Motions Pictures from Living Cells
Improving Super-Resolution Microscopy
- This image of the new microscope shows a living bone cancer cell with nucleus (blue), mitochondria (green) and cytoskeleton (magenta). Image: Bielefeld University/W. Hübner.
- Images of the new microscope: On the far left the image displayed on the computer, on the right the microscope images. The picture shows a bone cancer cell with mitochondria (blue) and endoplasmic reticulum (pink). The different rows show images taken at different times. Image: Bielefeld University/ W. Hübner.
In order to observe cells at work, researchers have to bypass a physical law. One of the fastest techniques to overcome the resolution limit of classical light microscopy is high-resolution structured illumination microscopy. It makes visible details that are about a hundred nanometres in size. However, translating the data back into images has taken a long time so far. A research team from the University of Bielefeld, the Leibniz Institute of Photonic Technology and the Friedrich Schiller University in Jena has now developed a technique to observe processes in the cell. The results were published in Nature Communications on September 20, 2019.
This graphics card normally helps computer gamers to have a great gaming experience. The researchers, however, use it to observe the smallest cell components in action — in real time and with a very high frame rate. "The image data can be reconstructed about twenty times faster than it would take on a PC," explains Rainer Heintzmann of the Leibniz Institute of Photonic Technology (Leibniz IPHT), who laid the foundations for the process of structured illumination in high-resolution microscopy back in 1998. Together with him, the Bielefeld research team led by Prof. Thomas Huser further expanded the technology of Super-Resolved Structured Illumination Microscopy (SR-SIM).
Testing conditions immediately during experiment
In the fluorescence microscopic method SR-SIM, objects are irradiated with laser light using a special pattern. It excites special fluorescent molecules in the sample so that they emit light at a different wavelength. The microscopic image then shows this emitted light. It is first recorded in several individual images and then reconstructed as a high-resolution image on a computer.

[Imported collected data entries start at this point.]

/-- The decremented stack pointer is the address a push stores at (R44). -/
theorem State.Pushes.address {s t : State} {v : Byte} (h : s.Pushes t v) :
    (s.readReg SP).toNat - 1 = (t.readReg SP).toNat := by
  have := h.sp
  omega

theorem State.pushes_pushed_setPc {s : State} (hs : s.mem.wf) {sp : Byte} (hsp : decSp (s.readReg SP) = .ok sp)
    (v : Byte) (p : PcWord) : s.Pushes ((s.pushed sp v).setPc p) v := by
  have hnew : ((s.pushed sp v).setPc p).readReg SP = sp := State.readReg_writeReg_same s SP sp
  refine ⟨?_, fun q hq => ?_, ?_, ?_, rfl, rfl, ⟨rfl, rfl, rfl, rfl, rfl⟩⟩
  · rw [hnew, (decSp_ok hsp).2]
  · exact State.readReg_writeReg_other s sp (List.ne_of_not_mem_cons hq)
  · rw [State.top, hnew]
    exact Memory.read_write_same hs sp.toNat v
  · rw [hnew]
    exact fun a ha => Memory.read_write_other s.mem v ha

/-- PUSH where the stack pointer is not 0: the operand is read after the decrement. -/
theorem exec_push_pushes (r : Reg) {s : State} (hs : s.mem.wf) (hsp : (s.readReg SP).toNat ≠ 0) :
    ∃ t, exec (.push (Reg.byte r)) s = .next t ∧ s.Pushes t (s.pushValue (t.readReg SP) r) ∧
      t.pc = (s.advance 2).pc := by
  have hdec := decSp_of_toNat_ne_zero hsp
  refine ⟨_, exec_push r hdec, ?_, rfl⟩
  rw [State.readReg_advance, State.readReg_pushed]
  exact State.pushes_pushed_setPc hs hdec _ _

/-- CALL where both checks pass: the target is read after the decrement. -/
theorem exec_call_pushes (r : Reg) {s : State} (hs : s.mem.wf) (hsp : (s.readReg SP).toNat ≠ 0)
    (hpc : s.pc.toNat + 2 ≤ 255) :
    ∃ t ret, exec (.call (Reg.byte r)) s = .next t ∧ s.Pushes t ret ∧ ret.toNat = s.pc.toNat + 2 ∧
      t.pc.toNat = (t.readReg r).toNat := by
  have hdec := decSp_of_toNat_ne_zero hsp
  have hret := State.returnAddress_fits hpc
  refine ⟨_, _, exec_call r hdec hret, State.pushes_pushed_setPc hs hdec _ _, State.returnAddress_ok hret, ?_⟩
  rw [State.setPc_pc, setWidth_pc_toNat, State.readReg_setPc, State.readReg_pushed]

/-- The value PUSH leaves on top of the stack: R7's is the decremented stack pointer. -/
theorem State.Pushes.top_toNat {s t : State} {r : Reg} (h : s.Pushes t (s.pushValue (t.readReg SP) r)) :
    t.top.toNat = if r = SP then (s.readReg SP).toNat - 1 else (s.readReg r).toNat := by
  rw [h.top, State.pushValue, apply_ite BitVec.toNat, h.address]

/-- A push leaves room above the stack pointer, and the increment undoes its decrement. -/
theorem State.Pushes.incSp {s t : State} {v : Byte} (h : s.Pushes t v) : incSp (t.readReg SP) = .ok (s.readReg SP) := by
  have hlt := (s.readReg SP).isLt
  have hsp := h.sp
  have hne : (t.readReg SP).toNat ≠ 255 := by omega
  rw [incSp_below hne, BitVec.eq_of_toNat_eq ((incSp_toNat hne).trans hsp)]

/-- POP of the register that was pushed also increments the decremented stack pointer: for R7 that is the popped byte. -/
theorem State.Pushes.popBase {s t : State} {r : Reg} (h : s.Pushes t (s.pushValue (t.readReg SP) r)) :
    t.popBase r = t.readReg SP := by
  rw [State.popBase, h.top, State.pushValue]
  split <;> rfl

/-- POP's first write gives back the register that was pushed, where it is not R7. -/
theorem State.Pushes.regs_writeReg_top {s t : State} {r : Reg} (h : s.Pushes t (s.pushValue (t.readReg SP) r)) :
    s.SameRegsBut (t.writeReg r t.top) [SP] := by
  intro q hq
  by_cases hqr : q = r
  · subst hqr
    rw [State.readReg_writeReg_same, h.top, State.pushValue, if_neg (List.ne_of_not_mem_cons hq)]
  · rw [State.readReg_writeReg_other _ _ hqr, h.regs q hq]

/-- Where the stack pointer alone differs, writing the old one makes every register as it was. -/
theorem State.SameRegsBut.restoreSp {s t : State} (h : s.SameRegsBut t [SP]) :
    s.SameRegsBut (t.writeReg SP (s.readReg SP)) [] := by
  intro q _
  by_cases hq : q = SP
  · rw [hq, State.readReg_writeReg_same]
  · rw [State.readReg_writeReg_other _ _ hq, h q (by simpa using hq)]

/-! ### The statements -/

/-- Settles O31: PUSH is a push of its operand, and at stack pointer 0 the decrement faults. -/
theorem pushStoresBelowTheStackPointer : Obligations.PushStoresBelowTheStackPointer := by
  intro r s hs hpc
  refine ⟨rfl, fun h0 => ?_, fun h0 => ?_⟩
  · exact ⟨_, exec_push_fault r (decSp_of_toNat_zero h0), s.raiseFault_faultedFrom _ (by decide) (by decide)⟩
  · obtain ⟨t, hexec, h, hnext⟩ := exec_push_pushes r hs h0
    rw [h.address]
    exact ⟨t, hexec, rfl, h.regs, h.top, h.mem, hnext ▸ State.advance_pc_toNat (by omega), h.fl, h.out, h.control⟩

/-- Settles O32: `popBase` is the stack pointer that POP increments, the popped byte where the operand is R7. -/
theorem popLoadsThenIncrements : Obligations.PopLoadsThenIncrements := by
  intro r s hpc
  refine ⟨rfl, fun v base hv hbase => ?_⟩
  obtain rfl : v = s.top := hv
  obtain rfl : base = s.popBase r := hbase
  refine ⟨fun htop => ?_, fun hbelow => ?_⟩
  · exact ⟨_, exec_pop_fault r (incSp_top htop), s.raiseFault_faultedFrom _ (by decide) (by decide)⟩
  refine ⟨_, exec_pop r (incSp_below hbelow), ?_, fun hr => ?_, fun q hq => ?_, fun _ => rfl,
    State.advance_pc_toNat (s := (s.writeReg r _).writeReg SP _) (show s.pc.toNat + 2 < 512 by omega), rfl, rfl,
    ⟨rfl, rfl, rfl, rfl, rfl⟩⟩
  · rw [State.readReg_advance, State.readReg_writeReg_same, incSp_toNat hbelow]
  · rw [State.readReg_advance, State.readReg_writeReg_other _ _ hr, State.readReg_writeReg_same]
  · obtain ⟨hqr, hqsp⟩ : q ≠ r ∧ q ≠ SP := by simpa using hq
    rw [State.readReg_advance, State.readReg_writeReg_other _ _ hqsp, State.readReg_writeReg_other _ _ hqr]

/-- Settles O33: CALL is a push of the return address. Under `fault` no instruction above 253 is fetched, a CALL or not. -/
theorem callPushesTheReturnAddress : Obligations.CallPushesTheReturnAddress := by
  refine ⟨fun s t hfault _ h hrun => ?_, fun r s hs hpc => ⟨rfl, fun h0 => ?_, fun h0 hhigh => ?_, fun h0 hlow => ?_⟩⟩
  · obtain ⟨i, hi, -⟩ := step_effect h (.inl hrun)
    obtain ⟨-, -, -, -, hlow | hignore⟩ := State.fetch_ok hi
    · exact hlow
    · rw [hfault] at hignore
      cases hignore
  · exact ⟨_, exec_call_empty r (decSp_of_toNat_zero h0), s.raiseFault_faultedFrom _ (by decide) (by decide)⟩
  · exact ⟨_, exec_call_high r (decSp_of_toNat_ne_zero h0) (State.returnAddress_too_high hhigh),
      s.raiseFault_faultedFrom _ (by omega) (by omega)⟩
  · obtain ⟨t, ret, hexec, h, hret, hnext⟩ := exec_call_pushes r hs h0 hlow
    rw [h.address]
    exact ⟨t, hexec, rfl, h.regs, (congrArg BitVec.toNat h.top).trans hret, h.mem, hnext, h.fl, h.out, h.control⟩

/-- Settles O34: RET takes the top of the stack into the PC, and at stack pointer 255 the increment faults. -/
theorem retPopsThePc : Obligations.RetPopsThePc := by
  intro s
  refine ⟨rfl, fun htop => ?_, fun hbelow => ?_⟩
  · exact ⟨_, exec_ret_fault (incSp_top htop), s.raiseFault_faultedFrom _ (by decide) (by decide)⟩
  refine ⟨_, exec_ret (incSp_below hbelow), ?_, fun q hq => ?_, fun _ => rfl, setWidth_pc_toNat _, rfl, rfl,
    ⟨rfl, rfl, rfl, rfl, rfl⟩⟩
  · rw [State.readReg_setPc, State.readReg_writeReg_same, incSp_toNat hbelow]
  · exact State.readReg_writeReg_other s _ (List.ne_of_not_mem_cons hq)

/-- Settles O35: the increment undoes the push's decrement, and the popped byte is the pushed one. -/
theorem stackRoundTrips : Obligations.StackRoundTrips := by
  constructor
  · intro r s hs hsp
    obtain ⟨t, hpush, h, -⟩ := exec_push_pushes r hs (by omega)
    have hinc : incSp (t.popBase r) = .ok (s.readReg SP) := h.popBase ▸ h.incSp
    refine ⟨t, _, hpush, exec_pop r hinc, h.regs_writeReg_top.restoreSp, h.control, ?_, ?_⟩
    · exact ⟨h.control.fsm, h.control.haltCause, h.control.haltPc, h.control.haltInfo, h.control.cfg⟩
    · have htop := h.top_toNat
      rw [State.top, ← h.address] at htop
      exact htop
  · intro r s u hs hsp hpc
    obtain ⟨t, ret, hcall, h, hret, -⟩ := exec_call_pushes r hs (by omega) (by omega)
    refine ⟨t, hcall, h.control, fun husp hutop => ?_⟩
    have hinc : incSp (u.readReg SP) = .ok (s.readReg SP) := husp ▸ h.incSp
    have htop : u.top = ret := hutop.trans h.top
    refine ⟨_, exec_ret hinc, ?_, fun q hq => ?_, State.readReg_writeReg_same u SP _, ⟨rfl, rfl, rfl, rfl, rfl⟩⟩
    · rw [State.setPc_pc, setWidth_pc_toNat, htop, hret]
    · exact State.readReg_writeReg_other u _ (List.ne_of_not_mem_cons hq)

/-- Settles O36: RET pops the pushed value into the PC and increments the decremented stack pointer. -/
theorem pushRetIsAnIndirectJump : Obligations.PushRetIsAnIndirectJump := by
  intro r s hs hsp
  obtain ⟨t, hpush, h, -⟩ := exec_push_pushes r hs (by omega)
  refine ⟨t, _, hpush, exec_ret h.incSp, h.regs.restoreSp, ?_⟩
  rw [State.setPc_pc, setWidth_pc_toNat, h.top_toNat]

end Sys2Proof.Machine
end

section
/-! The ALU extension (44_alu_extension.md): the value each function of the extension gives, the flags CMP packs into FL, that
no instruction reads FL, and from these the statements of the family. -/

namespace Sys2Proof.Machine

/-! ### The values (R142 to R144, R149 to R151) -/

theorem aluSub_toNat (va vb : Byte) : ((aluSub va vb).toNat : Int) = ((va.toNat : Int) - vb.toNat) % 256 := by
  rw [aluSub, BitVec.toNat_ofInt]
  exact Int.toNat_of_nonneg (Int.emod_nonneg _ (by decide))

/-- The quotient never overflows (R143). -/
theorem aluDiv_toNat (va vb : Byte) : (aluDiv va vb).toNat = va.toNat / vb.toNat := by
  have hle := Nat.div_le_self va.toNat vb.toNat
  have hlt := va.isLt
  rw [aluDiv, trunc8_toNat, Nat.mod_eq_of_lt (by omega)]

theorem aluMod_toNat (va vb : Byte) : (aluMod va vb).toNat = va.toNat % vb.toNat := by
  have hle := Nat.mod_le va.toNat vb.toNat
  have hlt := va.isLt
  rw [aluMod, trunc8_toNat, Nat.mod_eq_of_lt (by omega)]

theorem aluNot_toNat (va : Byte) : (aluNot va).toNat = 255 - va.toNat := BitVec.toNat_not

theorem aluShl_toNat (va vb : Byte) : (aluShl va vb).toNat = va.toNat * 2 ^ vb.toNat % 256 := by
  rw [aluShl, trunc8_toNat, Nat.shiftLeft_eq]

theorem aluShr_toNat (va vb : Byte) : (aluShr va vb).toNat = va.toNat / 2 ^ vb.toNat := by
  have hle := Nat.div_le_self va.toNat (2 ^ vb.toNat)
  have hlt := va.isLt
  rw [aluShr, trunc8_toNat, Nat.shiftRight_eq_div_pow, Nat.mod_eq_of_lt (by omega)]

/-! ### The divide form (R143, R144) -/

/-- DIV and MOD with a divisor other than 0 have the frame of the ALU's form. -/
theorem aluDivide_writesOnlyReg (f : Byte → Byte → Byte) (ra rb : Reg) {s : State} (hpc : s.pc.toNat ≤ 256)
    (h : (s.readReg rb).toNat ≠ 0) :
    ∃ t, aluDivide f (Reg.byte ra) (Reg.byte rb) s = .next t ∧
      t.readReg ra = f (s.readReg ra) (s.readReg rb) ∧ s.WritesOnlyReg t ra 3 := by
  have hne : s.readReg rb ≠ 0 := fun h0 => h (by simp [h0])
  rw [aluDivide_nonzero f ra rb hne, ← aluApply_bytes]
  exact aluApply_writesOnlyReg f ra rb hpc

theorem aluDivide_faults (f : Byte → Byte → Byte) (ra rb : Reg) {s : State} (h : (s.readReg rb).toNat = 0) :
    ∃ t, aluDivide f (Reg.byte ra) (Reg.byte rb) s = .next t ∧ s.FaultedFrom t .divideByZero rb.val :=
  ⟨_, aluDivide_zero f ra rb (BitVec.eq_of_toNat_eq h), s.raiseFault_faultedFrom _ (by omega) (by omega)⟩

/-! ### The flags of CMP (R34, R145) -/

/-- FL with the three flags in their places, `0b00000LGE` (R34). -/
def packFlags (l g e : Bool) : Byte := BitVec.setWidth 8 (flagBit l ++ flagBit g ++ flagBit e)

theorem cmpFlags_eq_packFlags (va vb : Byte) :
    cmpFlags va vb = packFlags (va.toNat < vb.toNat) (vb.toNat < va.toNat) (va.toNat = vb.toNat) := rfl

/-- Each flag is read back from its place. -/
theorem packFlags_getLsbD (l g e : Bool) :
    (packFlags l g e).getLsbD 2 = l ∧ (packFlags l g e).getLsbD 1 = g ∧ (packFlags l g e).getLsbD 0 = e := by
  revert l g e
  decide

theorem packFlags_toNat (l g e : Bool) : (packFlags l g e).toNat = 4 * l.toNat + 2 * g.toNat + e.toNat := by
  revert l g e
  decide

/-! ### No instruction reads FL (R141)

`s.setFl v` is the other state of the two-state law: it differs from `s` in FL only. -/

/-- Where `o` answers a next state, `o'` answers the same one, or the same but for FL, which each then keeps. -/
def FlBlind (s : State) (v : Byte) (o o' : Host.Outcome State Fault Refusal) : Prop :=
  ∀ t, o = .next t → o' = .next t ∨ (t.fl = s.fl ∧ o' = .next (t.setFl v))

section
variable {s : State} {v : Byte}

/-- An answer that keeps FL. -/
theorem FlBlind.keeps {t : State} (h : t.fl = s.fl) : FlBlind s v (.next t) (.next (t.setFl v)) := by
  rintro _ ⟨⟩
  exact .inr ⟨h, rfl⟩

/-- An answer that overwrites FL whatever it was. -/
theorem FlBlind.overwrites {t : State} : FlBlind s v (.next t) (.next t) :=
  fun _ => .inl

/-- A check that answers the same in both states: its fault keeps FL, and otherwise the rest decides. -/
theorem FlBlind.check {α : Type} {e : Except EngineFault α} {k k' : α → Except EngineFault State}
    (h : ∀ x, FlBlind s v (s.complete (k x)) ((s.setFl v).complete (k' x))) :
    FlBlind s v (s.complete (e >>= k)) ((s.setFl v).complete (e >>= k')) := by
  cases e with
  | error f => exact .keeps rfl
  | ok x => exact h x

/-- A store of PUSH or CALL, which changes memory only (R42). -/
theorem FlBlind.store {u : State} {a : Nat} {b : Byte} {k : State → Except EngineFault State}
    (h : FlBlind s v (s.complete (k (u.setMem (u.mem.write a b))))
      ((s.setFl v).complete (k ((u.setMem (u.mem.write a b)).setFl v)))) :
    FlBlind s v (s.complete (u.memWrite a b >>= k)) ((s.setFl v).complete ((u.setFl v).memWrite a b >>= k)) := by
  by_cases ha : a ≤ 255
  · rw [State.memWrite_in_range b ha, State.memWrite_in_range b ha]
    exact h
  · rw [State.memWrite_out_of_range b (by omega), State.memWrite_out_of_range b (by omega)]
    exact .keeps rfl

theorem aluApply_flBlind (f : Byte → Byte → Byte) (a b : Byte) :
    FlBlind s v (aluApply f a b s) (aluApply f a b (s.setFl v)) :=
  .check fun _ => .keeps rfl

theorem aluDivide_flBlind (f : Byte → Byte → Byte) (a b : Byte) :
    FlBlind s v (aluDivide f a b s) (aluDivide f a b (s.setFl v)) :=
  .check fun _ => .check fun _ => .keeps rfl

/-- CMP overwrites FL and every other instruction keeps it; none reads it (R141). -/
theorem exec_flBlind (i : Instr) : FlBlind s v (exec i s) (exec i (s.setFl v)) := by
  cases i with
  | cmp a b => exact .check fun _ => .overwrites
  | hlt => exact .keeps rfl
  | ldi | prn | not => exact .check fun _ => .keeps rfl
  | push a => exact .check fun _ => .check fun _ => .store (.keeps rfl)
  | pop a => exact .check fun _ => .check fun _ => .check fun _ => .keeps rfl
  | call a => exact .check fun _ => .check fun _ => .check fun _ => .store (.keeps rfl)
  | ret => exact .check fun _ => .check fun _ => .keeps rfl
  | div | mod => exact aluDivide_flBlind _ _ _
  | add | mul | sub | and | or | xor | shl | shr => exact aluApply_flBlind _ _ _

/-- The fetch does not read FL either (R82 to R85), so the whole step does not. -/
theorem step_flBlind (hrun : s.fsm = .running) : FlBlind s v (step s) (step (s.setFl v)) := by
  have hfetch : (s.setFl v).fetch = s.fetch := rfl
  cases hx : s.fetch with
  | error f =>
    rw [step_fetch_error hrun hx, step_fetch_error (s := s.setFl v) hrun (hfetch.trans hx)]
    exact .keeps rfl
  | ok i =>
    rw [step_fetch_ok hrun hx, step_fetch_ok (s := s.setFl v) hrun (hfetch.trans hx)]
    exact exec_flBlind i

"The second step in particular has taken a lot of time so far," says Andreas Markwirth from the University of Bielefeld, the first author of the study. By using parallel computing methods on modern graphics cards for the new microscope, his team of researchers has now been able to significantly accelerate the image reconstruction process. A minimum delay of 250 milliseconds is almost imperceptible to the human eye. The raw data can also be generated more quickly with the newly researched microscope.
"This makes it possible to measure samples quickly and adapt test conditions immediately during an experiment instead of evaluating them afterwards," says Rainer Heintzmann, describing the practical benefits of the new technology.
The scientists tested the method on biological cells and recorded the movements of mitochondria, the energy centres of the cells that are about one micrometer in size. "We were able to produce about 60 frames per second — a higher frame rate than those of motion pictures. The time between measurement and image is less than 250 milliseconds, which is why the technology allows real-time recordings," says Andreas Markwirth.
High-resolution of small structures
So far, superresolution images have often been combined with conventional methods: A conventional fast microscope is used to first find structures. These structures can then be examined in detail using a superresolution microscope. "However, some structures are so small that they cannot be found with conventional microscopes, for example special pores in liver cells. Our method is both high-resolution and fast, which enables biologists to investigate such structures," said Thomas Huser. Another application for the new microscope is the investigation of viral particles on their way through the cell. "This enables us to understand exactly what happens during infection processes," said Huser.
Superresolution microscopes have only been available for about 20 years. Ernst Abbe discovered in 1873 that the resolution of an optical system for visible light is limited to about 250 nanometres. In recent years, however, several optical methods have been developed in order to fall below Abbe's resolution limit. The Americans William E. Moerner and Eric Betzig, as well as the German Stefan Hell, were awarded the Nobel Prize in Chemistry in 2014 for developing a superresolution in the range of about 20 to 30 nanometers.
Andreas Markwirth, Mario Lachetta, Viola Mönkemöller, Rainer Heintzmann, Wolfgang Hübner, Thomas Huser, Marcel Müller: Video-rate multi-color structured illumination microscopy with simultaneous real-time reconstruction, Nature Communications (2019); DOI [10.1038/s41467-019-12165-x].